- EXERCISE MATERIALS:
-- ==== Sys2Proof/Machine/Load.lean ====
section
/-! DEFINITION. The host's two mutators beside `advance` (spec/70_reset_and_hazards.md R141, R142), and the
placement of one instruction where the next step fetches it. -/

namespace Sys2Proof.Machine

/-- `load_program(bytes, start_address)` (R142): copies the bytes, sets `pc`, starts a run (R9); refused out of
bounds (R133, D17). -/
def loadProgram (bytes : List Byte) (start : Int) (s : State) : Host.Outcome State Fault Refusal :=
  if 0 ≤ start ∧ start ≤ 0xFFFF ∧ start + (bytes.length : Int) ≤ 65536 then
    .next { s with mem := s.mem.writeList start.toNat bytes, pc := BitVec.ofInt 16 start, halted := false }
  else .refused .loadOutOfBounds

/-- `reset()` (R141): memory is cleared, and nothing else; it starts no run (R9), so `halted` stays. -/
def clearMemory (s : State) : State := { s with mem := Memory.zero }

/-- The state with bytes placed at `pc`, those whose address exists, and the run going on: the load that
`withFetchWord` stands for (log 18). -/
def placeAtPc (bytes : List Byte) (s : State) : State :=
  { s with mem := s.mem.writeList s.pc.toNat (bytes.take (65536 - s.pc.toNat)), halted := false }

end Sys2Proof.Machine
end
==
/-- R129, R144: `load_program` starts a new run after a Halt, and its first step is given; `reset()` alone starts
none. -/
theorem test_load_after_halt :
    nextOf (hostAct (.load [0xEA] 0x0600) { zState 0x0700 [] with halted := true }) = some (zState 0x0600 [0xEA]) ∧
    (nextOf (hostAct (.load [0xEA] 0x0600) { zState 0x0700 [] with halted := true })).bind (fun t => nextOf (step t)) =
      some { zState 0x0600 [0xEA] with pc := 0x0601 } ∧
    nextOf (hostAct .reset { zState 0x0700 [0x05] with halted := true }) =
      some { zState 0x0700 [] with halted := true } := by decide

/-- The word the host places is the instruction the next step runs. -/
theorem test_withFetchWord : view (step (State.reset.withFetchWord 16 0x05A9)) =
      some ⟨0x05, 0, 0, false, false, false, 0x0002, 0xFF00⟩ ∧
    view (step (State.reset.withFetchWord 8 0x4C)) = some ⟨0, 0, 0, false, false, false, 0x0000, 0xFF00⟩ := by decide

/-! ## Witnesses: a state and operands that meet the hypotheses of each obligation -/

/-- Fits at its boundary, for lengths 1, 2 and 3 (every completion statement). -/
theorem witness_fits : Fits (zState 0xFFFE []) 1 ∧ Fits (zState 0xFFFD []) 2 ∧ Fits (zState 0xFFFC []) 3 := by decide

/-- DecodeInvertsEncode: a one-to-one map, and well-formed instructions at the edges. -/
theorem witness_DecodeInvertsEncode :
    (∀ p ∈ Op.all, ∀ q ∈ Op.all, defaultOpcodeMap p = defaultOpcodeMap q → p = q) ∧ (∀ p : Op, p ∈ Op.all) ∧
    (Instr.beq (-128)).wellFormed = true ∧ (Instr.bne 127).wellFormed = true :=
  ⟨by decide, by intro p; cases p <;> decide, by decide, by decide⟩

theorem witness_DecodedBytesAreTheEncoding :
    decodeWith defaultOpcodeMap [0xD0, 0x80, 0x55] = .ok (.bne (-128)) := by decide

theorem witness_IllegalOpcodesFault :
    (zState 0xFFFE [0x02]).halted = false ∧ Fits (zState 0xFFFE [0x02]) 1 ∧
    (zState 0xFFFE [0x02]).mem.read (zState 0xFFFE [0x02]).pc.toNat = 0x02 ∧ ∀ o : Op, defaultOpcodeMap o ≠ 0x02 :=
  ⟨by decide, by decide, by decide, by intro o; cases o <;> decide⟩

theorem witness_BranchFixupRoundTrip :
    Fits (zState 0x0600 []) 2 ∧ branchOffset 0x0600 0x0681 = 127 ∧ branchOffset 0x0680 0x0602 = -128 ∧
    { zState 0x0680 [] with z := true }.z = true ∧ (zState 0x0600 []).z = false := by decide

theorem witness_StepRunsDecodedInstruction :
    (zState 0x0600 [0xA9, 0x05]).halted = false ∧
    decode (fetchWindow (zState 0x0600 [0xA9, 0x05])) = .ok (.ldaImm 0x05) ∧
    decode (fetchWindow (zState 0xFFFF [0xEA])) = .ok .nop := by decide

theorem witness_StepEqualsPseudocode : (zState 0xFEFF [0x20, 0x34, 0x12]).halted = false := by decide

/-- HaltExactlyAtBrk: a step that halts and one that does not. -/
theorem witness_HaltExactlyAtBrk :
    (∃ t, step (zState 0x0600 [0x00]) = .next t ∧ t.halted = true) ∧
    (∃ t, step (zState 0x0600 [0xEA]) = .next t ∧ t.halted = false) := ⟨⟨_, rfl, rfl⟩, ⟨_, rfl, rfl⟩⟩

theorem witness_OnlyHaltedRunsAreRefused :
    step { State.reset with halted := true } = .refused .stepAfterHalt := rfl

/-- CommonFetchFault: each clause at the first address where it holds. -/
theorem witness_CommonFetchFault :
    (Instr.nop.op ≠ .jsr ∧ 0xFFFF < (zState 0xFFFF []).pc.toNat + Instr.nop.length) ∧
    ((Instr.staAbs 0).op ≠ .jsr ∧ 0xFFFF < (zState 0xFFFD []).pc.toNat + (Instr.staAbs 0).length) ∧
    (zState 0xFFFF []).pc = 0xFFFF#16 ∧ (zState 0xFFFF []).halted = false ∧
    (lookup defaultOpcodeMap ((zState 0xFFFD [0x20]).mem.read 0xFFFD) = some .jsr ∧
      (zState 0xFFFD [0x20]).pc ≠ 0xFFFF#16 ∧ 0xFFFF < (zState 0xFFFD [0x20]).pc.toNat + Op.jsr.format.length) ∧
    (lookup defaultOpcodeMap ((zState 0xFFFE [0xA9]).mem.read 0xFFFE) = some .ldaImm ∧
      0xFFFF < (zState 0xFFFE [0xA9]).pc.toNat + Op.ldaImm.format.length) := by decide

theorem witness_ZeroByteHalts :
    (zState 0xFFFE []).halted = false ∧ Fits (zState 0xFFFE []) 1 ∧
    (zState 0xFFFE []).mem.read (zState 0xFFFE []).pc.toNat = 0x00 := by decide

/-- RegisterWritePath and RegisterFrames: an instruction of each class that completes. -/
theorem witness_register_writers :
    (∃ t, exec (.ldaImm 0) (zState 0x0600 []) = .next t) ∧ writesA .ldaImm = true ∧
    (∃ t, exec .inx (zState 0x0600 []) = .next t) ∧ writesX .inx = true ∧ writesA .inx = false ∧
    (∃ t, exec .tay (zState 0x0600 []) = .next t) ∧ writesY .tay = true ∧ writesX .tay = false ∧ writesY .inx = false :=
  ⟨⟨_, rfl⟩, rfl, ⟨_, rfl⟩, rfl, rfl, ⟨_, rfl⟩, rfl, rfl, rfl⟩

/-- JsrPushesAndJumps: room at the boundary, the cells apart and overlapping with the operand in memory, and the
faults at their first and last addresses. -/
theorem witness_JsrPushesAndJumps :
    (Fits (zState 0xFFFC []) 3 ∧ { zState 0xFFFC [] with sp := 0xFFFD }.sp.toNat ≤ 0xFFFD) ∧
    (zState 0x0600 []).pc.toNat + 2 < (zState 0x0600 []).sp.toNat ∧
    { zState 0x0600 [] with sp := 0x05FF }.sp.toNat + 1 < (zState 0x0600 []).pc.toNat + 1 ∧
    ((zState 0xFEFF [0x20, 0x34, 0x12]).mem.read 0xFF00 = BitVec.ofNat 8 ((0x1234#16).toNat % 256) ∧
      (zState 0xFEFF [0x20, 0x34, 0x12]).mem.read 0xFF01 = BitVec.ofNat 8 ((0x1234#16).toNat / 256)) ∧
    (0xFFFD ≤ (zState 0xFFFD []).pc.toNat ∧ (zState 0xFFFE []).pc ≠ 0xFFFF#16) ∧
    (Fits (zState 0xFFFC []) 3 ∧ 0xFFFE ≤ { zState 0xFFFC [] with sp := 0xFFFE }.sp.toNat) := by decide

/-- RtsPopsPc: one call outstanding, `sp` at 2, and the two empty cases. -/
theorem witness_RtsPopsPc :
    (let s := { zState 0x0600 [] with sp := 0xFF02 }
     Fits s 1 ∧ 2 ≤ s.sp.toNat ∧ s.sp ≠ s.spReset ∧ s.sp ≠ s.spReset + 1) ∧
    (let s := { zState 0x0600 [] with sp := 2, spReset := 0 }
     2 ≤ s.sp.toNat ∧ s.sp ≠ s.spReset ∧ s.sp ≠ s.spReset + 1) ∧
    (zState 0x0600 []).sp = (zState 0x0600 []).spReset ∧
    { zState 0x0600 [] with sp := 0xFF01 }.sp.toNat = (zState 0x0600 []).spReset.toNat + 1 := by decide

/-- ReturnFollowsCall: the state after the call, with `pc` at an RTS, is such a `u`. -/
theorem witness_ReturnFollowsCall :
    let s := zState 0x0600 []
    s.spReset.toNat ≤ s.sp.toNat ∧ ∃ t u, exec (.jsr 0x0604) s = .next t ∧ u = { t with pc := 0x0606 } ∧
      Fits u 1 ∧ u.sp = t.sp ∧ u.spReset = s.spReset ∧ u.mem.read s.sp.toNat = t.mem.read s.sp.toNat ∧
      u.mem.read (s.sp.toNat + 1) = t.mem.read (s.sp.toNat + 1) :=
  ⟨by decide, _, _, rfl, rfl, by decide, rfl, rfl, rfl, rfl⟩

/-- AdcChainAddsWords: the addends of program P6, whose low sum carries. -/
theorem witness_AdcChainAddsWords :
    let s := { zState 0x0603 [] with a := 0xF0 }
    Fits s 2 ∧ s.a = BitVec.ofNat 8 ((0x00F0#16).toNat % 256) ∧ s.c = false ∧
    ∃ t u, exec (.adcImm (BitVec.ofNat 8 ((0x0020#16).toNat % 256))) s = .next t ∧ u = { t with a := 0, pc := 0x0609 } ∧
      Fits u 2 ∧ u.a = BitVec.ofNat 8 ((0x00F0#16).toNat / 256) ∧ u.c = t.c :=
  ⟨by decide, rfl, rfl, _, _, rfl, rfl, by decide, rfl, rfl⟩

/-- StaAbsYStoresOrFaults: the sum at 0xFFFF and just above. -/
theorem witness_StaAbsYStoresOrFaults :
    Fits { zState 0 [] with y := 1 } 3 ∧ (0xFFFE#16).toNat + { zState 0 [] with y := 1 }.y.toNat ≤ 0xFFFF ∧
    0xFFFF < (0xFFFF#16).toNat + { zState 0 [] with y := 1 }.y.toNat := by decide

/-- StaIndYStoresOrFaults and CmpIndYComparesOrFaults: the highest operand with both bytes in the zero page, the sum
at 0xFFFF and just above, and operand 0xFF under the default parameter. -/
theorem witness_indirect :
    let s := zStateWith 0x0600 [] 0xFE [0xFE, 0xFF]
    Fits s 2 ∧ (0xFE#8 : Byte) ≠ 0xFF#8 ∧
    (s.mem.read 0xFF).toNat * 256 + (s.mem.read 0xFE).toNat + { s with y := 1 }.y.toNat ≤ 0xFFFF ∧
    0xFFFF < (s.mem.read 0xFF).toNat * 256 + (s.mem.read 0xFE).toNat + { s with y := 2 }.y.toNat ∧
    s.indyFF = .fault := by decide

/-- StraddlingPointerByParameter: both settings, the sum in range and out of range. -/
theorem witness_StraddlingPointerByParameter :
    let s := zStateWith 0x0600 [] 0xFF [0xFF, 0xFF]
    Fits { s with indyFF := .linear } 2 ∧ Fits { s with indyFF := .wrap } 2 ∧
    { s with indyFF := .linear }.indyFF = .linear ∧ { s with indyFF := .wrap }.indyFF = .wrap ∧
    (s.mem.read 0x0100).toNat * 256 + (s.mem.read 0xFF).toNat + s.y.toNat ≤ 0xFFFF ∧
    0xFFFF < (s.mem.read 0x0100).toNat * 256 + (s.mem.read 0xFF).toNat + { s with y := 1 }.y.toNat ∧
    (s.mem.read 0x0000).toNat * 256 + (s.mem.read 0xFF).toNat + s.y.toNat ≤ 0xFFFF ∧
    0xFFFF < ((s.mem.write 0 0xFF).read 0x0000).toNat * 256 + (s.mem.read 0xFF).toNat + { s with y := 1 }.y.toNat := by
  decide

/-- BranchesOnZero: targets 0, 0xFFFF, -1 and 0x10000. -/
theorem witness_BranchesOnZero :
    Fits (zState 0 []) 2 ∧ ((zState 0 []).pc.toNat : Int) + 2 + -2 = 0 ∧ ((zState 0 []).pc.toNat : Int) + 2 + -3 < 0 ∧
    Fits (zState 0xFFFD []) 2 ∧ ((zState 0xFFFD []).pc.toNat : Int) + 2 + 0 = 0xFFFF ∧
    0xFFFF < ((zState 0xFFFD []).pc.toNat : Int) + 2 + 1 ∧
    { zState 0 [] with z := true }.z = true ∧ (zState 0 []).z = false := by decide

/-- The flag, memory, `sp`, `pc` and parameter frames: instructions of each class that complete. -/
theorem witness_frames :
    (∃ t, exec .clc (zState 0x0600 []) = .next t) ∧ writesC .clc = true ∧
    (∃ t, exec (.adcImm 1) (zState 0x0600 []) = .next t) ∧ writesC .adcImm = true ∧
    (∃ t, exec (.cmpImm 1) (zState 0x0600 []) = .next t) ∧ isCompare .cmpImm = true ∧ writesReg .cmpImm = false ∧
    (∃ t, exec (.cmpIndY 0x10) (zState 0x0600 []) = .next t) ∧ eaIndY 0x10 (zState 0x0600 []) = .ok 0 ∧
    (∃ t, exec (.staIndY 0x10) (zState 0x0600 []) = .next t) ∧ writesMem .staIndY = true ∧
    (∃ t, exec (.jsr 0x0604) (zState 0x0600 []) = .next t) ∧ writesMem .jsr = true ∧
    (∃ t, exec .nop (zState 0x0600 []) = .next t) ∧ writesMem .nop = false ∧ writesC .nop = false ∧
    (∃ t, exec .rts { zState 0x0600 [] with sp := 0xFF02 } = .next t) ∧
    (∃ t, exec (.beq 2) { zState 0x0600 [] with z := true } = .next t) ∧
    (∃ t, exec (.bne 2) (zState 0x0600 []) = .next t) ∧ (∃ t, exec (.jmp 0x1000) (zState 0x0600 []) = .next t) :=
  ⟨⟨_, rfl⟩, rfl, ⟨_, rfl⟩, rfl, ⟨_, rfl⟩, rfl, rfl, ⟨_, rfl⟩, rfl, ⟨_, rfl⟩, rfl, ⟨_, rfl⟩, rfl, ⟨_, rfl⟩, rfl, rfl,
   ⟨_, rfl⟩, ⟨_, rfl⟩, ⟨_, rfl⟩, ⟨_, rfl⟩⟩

- THE PROBLEM: Return, word for word, the lines of the data above from the line with "each obligation -/" through the line with "theorem witness_fits : Fits", inclusive.

- SOLUTION TO THIS PROBLEM:
/-! ## Witnesses: a state and operands that meet the hypotheses of each obligation -/

/-- Fits at its boundary, for lengths 1, 2 and 3 (every completion statement). -/
theorem witness_fits : Fits (zState 0xFFFE []) 1 ∧ Fits (zState 0xFFFD []) 2 ∧ Fits (zState 0xFFFC []) 3 := by decide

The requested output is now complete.